Жена полковника прижимала к себе семилетнего сына. Глаза женщины с ужасом перебегали от цепи N-цев на руку мужа. Блестящий никелированный браунинг мягко стукнул у виска. Длинная шуба и длинноухая шапка откинулись в сторону, свалились из саней. Револьвер опять стукнул. Мальчик не успел заплакать, скатился под сиденье. Рыжая бородка острым клинышком поднялась кверху, папаха слетела. Полковник перегнулся на спинке кошевки. Остальные сдались. Победитель развязно предложил пленникам выйти из саней. Люди, дрожащие от страха, молча повиновались. Женщины плакали. Офицер начал сортировать вещи своих жертв. В снег полетели чемоданы с бельем, ящики с посудой, пишущие машинки, канцелярские книги, бумаги. Оставлено было только съестное. Разгрузив обоз, Мотовилов приказал переложить Барановского в другие сани.

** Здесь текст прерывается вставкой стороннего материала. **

/-- PAUSE_REFRESH (R123): the port sends its PAUSE or PFC frame again, unless one still waits to be sent. -/
def execPauseRefresh (p : Fin 22) : State → Host.Outcome State Fault Refusal := onDevL fun d =>
  let pg := ethPage p.val
  let x := d.eport p.val
  let quanta := d.rd pg Reg.ETH_FC_CFG.QUANTA
  let mask := pfcMask (d.rd pg Reg.ETH_FC_CFG.PFC_EN) x.xoffAll x.xoffQ
  if x.link != .up || !x.ctl.isEmpty then d
  else if d.txMode p.val = 1 ∧ x.xoffAll = true then (d.reach x.refreshAt).sendPause p.val none quanta
  else if d.txMode p.val = 2 ∧ mask ≠ 0 then (d.reach x.refreshAt).sendPause p.val (some mask) quanta
  else d

end Sys2Proof.Machine
end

– Вот вам две подводы под вещи.
Офицер взглянул на кучку дрожащих пленников, нагло оскалил зубы:
– Расстреливать мы вас не будем.
Дорога впереди очистилась. Мотовилов повел батальон рысью.
25. У НАС МАЛО ПАТРОНОВ
Снег белой искрящейся накипью садился на зеленые иглы деревьев, пенясь, стекал по корявым темно-красным стволам, пушистыми, легкими клубами расползался под корнями. Холодные, мягкие потоки заливали тайгу и кривую узкую дорогу. Раненых убрали. Замерзшая кровь рассыпалась пунцовыми лепестками мертвых цветов. Убитые лежали кучкой. Поручик Нагибин и прапорщик Скрылев с синими, помертвевшими каменными лицами медленно раздевались. Семеро партизан, опершись на винтовки, ждали. Черная доха Петра Быстрова серебрилась инеем.